I can't really verbalize how much that hit me square in my soul, but let's just say it did. When you go through life feeling like you can't measure up, and like everything you've ever done really doesn't mean anything unless it's just right, or trying to do things in a certain way to keep people from leaving your life or rejecting you, then words like that mean more than winning a kazillion bucks. To the little girl sitting in my counselor's office that day, it meant that I was good enough. Hallelujah and Amen.
I went through counseling in High School for some related issues - but I have to say that at that point when I was asked to find my "inner child", I really couldn't possibly do that, because in reality, I still was a child. Today, I get it. I can say I know that feeling now, and it's just bizarre! It's also exhausting. I hope I don't have to do it much longer. I want to grow up soon.
I'm so insanely grateful that this is happening right in the middle of marriage counseling, because I really feel like I have someone on my side to hold me through this stuff... and a best friend to encourage me and to keep me upright to get through to the other side. That other side: The joyful side of me, the side that I miss.
I believe that my inability to discuss some of my past with the people of my present, has kept those emotions and feelings buried so deep, that when they bubble to the surface, it makes a big mess. Right now, we're mopping up tears, sweeping away hard feelings, and dusting the cobwebs off of my memories that have such a stranglehold on my life. I'm looking for the positive, seeking encouragement, and holding on to the Word to show me my next steps.

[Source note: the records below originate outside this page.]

-- ==== Sys2Proof/Machine/Domains.lean ====
section
/-! DEFINITION. spec/01 and spec/15: the reset domains of the design, held by PW_RDHOLD and by a mirrored pair; the role
of the pair. -/

namespace Sys2Proof.Machine

/-- MI_STAT.ROLE codes (R551). -/
def rSTANDALONE : Nat := 0
def rPRIMARY : Nat := 1
def rSECONDARY : Nat := 2

/-- R569, R578, R579: the pair keeps domain d in reset: outside PRIMARY, during a planned switch, and after a SECONDARY
has been disbanded until PW_RDHOLD releases it. -/
def State.pairHolds (s : State) (d : Nat) : Bool :=
  (s.flag MI_CFG.EN && bit (s.get MI_CFG.HOLD_RD) d && (s.get MI_STAT.ROLE ≠ rPRIMARY || s.flag MI_HANDING)) ||
    bit (s.get MI_STUCK) d

/-- Domain d is to stay in reset (R55, R569). -/
def State.domainWanted (s : State) (d : Nat) : Bool := bit (s.get PW_RDHOLD.HOLD) d || s.pairHolds d

/-- R166: the MAC cells of domain d lose P and their PCOUT token. -/
def State.macDomainReset (s : State) (d : Nat) : State :=
  (List.range 3072).foldl (fun u n =>
    if u.get FB_MACCFG.RDOM n = d && (u.macP n ≠ 0 || u.flag FB_MACSTAT.PCOUT_FULL n) then u.macClear n else u) s

/-- The reset of domain d is asserted: its ports and MAC cells reset, and it waits for no slot (R55, R166, R263). -/
def State.assertDomain (s : State) (d : Nat) : State :=
  (((s.put DOM_RESET 1 d).andBit REL_LEFT d).xpDomainReset d).macDomainReset d

/-- Domain d leaves reset. -/
def State.freeDomain (s : State) (d : Nat) : State := (s.put DOM_RESET 0 d).andBit REL_LEFT d

/-- R55: the lowest domain that waits and is to be released leaves reset; those that are held again are passed over. -/
def State.releaseNext (s : State) : State :=
  let s := (List.range 16).foldl (fun u d => if bit (u.get REL_LEFT) d && u.domainWanted d then u.andBit REL_LEFT d else u) s
  match (List.range 16).find? fun d => bit (s.get REL_LEFT) d with
  | some d => s.freeDomain d
  | none => s

/-- R55, R569: in RUN the domains follow what holds them: newly held ones are reset, newly freed ones are released in
ascending order, the first at once unless a release is in progress. -/
def State.domainsFollow (s : State) : State :=
  if s.mode ≠ mRUN then s
  else
    let s := (List.range 16).foldl (fun u d =>
      if u.domainWanted d && (!u.flag DOM_RESET d || bit (u.get REL_LEFT) d) then u.assertDomain d else u) s
    let idle := s.get REL_LEFT = 0
    let t := (List.range 16).foldl (fun u d =>
      if !u.domainWanted d && u.flag DOM_RESET d then u.orBit REL_LEFT d else u) s
    if idle then t.releaseNext else t

/-- The effect of a word written to PW_RDHOLD (R55, R56): outside RUN the bits are kept for the staged release. -/
def wrRdhold (_m : Master) (w : Nat) (s : State) : State :=
  let s := s.put PW_RDHOLD.HOLD (bits w 0 16)
  let s := s.put MI_STUCK (s.get MI_STUCK &&& bits w 0 16)
  if s.flag PW_MODE.BUSY then s else (s.put REL_T2 (s.get GH_RELT2.T)).domainsFollow

/-- RDHOLD_WRITE (R55, R56): a write to PW_RDHOLD. -/
def execRdholdWrite (m : Master) (w : Word) (s : State) : Out :=
  live s fun s => s.onWrite m 0x100C w.toNat (wrRdhold m w.toNat)

/-- A change of MI_STAT.ROLE (R551, R569). -/
def State.setRole (s : State) (r : Nat) : State :=
  if s.get MI_STAT.ROLE = r then s
  else
    let s := s.put MI_STAT.ROLE r
    ((s.raise Rc.MI_ROLE r (s.get MI_STAT.TERM)).put MI_IRQ.ROLE 1).domainsFollow

/-- Epochs closed and not yet acknowledged, oldest first: number plus 2^32 times their words (R562). -/
def MI_EPOCHS : Fifo := ⟨35⟩

/-- Forget the journal of a pair. -/
def State.pairForget (s : State) : State := ((s.dropJournal.setList MI_EPOCHS []).setList DIRTY_LANES []).put MI_SENT 0

/-- R585: every MI register takes its reset value. -/
def State.mirrorReset (s : State) : State :=
  let s := { s with cells := s.cells.filter fun c => c.1 < 32 * 0x28000 || 32 * 0x29000 ≤ c.1 }
  let s := (((s.pairForget.put MI_HANDING 0).put MI_STUCK 0).put MI_SEEN 0).put MI_WANT 0
  (((s.put MI_MISS 0).put MI_MISM 0).put MI_NEXTEP 0).put MI_COPYING 0

end Sys2Proof.Machine
end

I guess this is the part where I actually mention that our counselor revealed to us yesterday at our couple's session that he firmly believes I am suffering from Post-Traumatic Stress. He said he'd been thinking about what I'd told him all week, and he kept going back to the neatly typed list of only 20 "eye-brow raising" symptoms that I'd been really suffering with, and he couldn't see it as anything but obvious. Obvious to anyone but me, I guess.
Insert big, long pause... because that's what I did when he told me.
Is it really that big of a deal? It feels like I got diagnosed with cancer when all I had was an itchy, little mole. "Are you SURE? It's that big of a deal?", my brains said. And actually, they keep saying that. But, I guess so. And, aside from all my feelings of needing to downplay things, I really do have to trust that our counselor, who himself lived through his own horrors in Vietnam and dealt with his own PTSD afterwards, might actually know a thing or two about what he's saying. It's very humbling, to know that I've been trying to tough this out for so long, but now here I am, laying flat on my face trying to put the pieces of my life in order and all it's taken, is someone else to glance over my "big picture" and state in plain english what I've been trying for years to pretend didn't exist.
In a way, it all makes sense. And I have to admit it's embarrassing. I can't help but feel that sensation of my cheeks warming up whenever I think about allowing anyone to view that "List of 20". Just knowing someone might even read this post to the end makes my heart rate go up, but it's all about keeping it real. And I want to do that. Even if it's not funny.
So for now, my sweet husband and I are focusing on staying far away from those things that are my "triggers", the stuff that sends me inexplicably "over the edge" and has, for years, caused him to think I'm some sort of wacko. Now, he would never actually SAY that (for fear of his own safety) but I can read his mind you know, and I'm pretty sure that's what I heard. We're also teaming up to eliminate anger, emotional outbursts and painful words from the vocabulary of members of our household - which could take a while, considering the sheer number of hormones that we are up against. But the good news is that we're already seeing the benefits of intentionally living a more Christ-like life, which is what it all boils down to. It's where we want to be. I have faith that God will heal me and I look forward to this chapter of my life no matter how painful it might be to wade through it all. It surely can't be more painful than the past. Only this time I have hands to hold on to.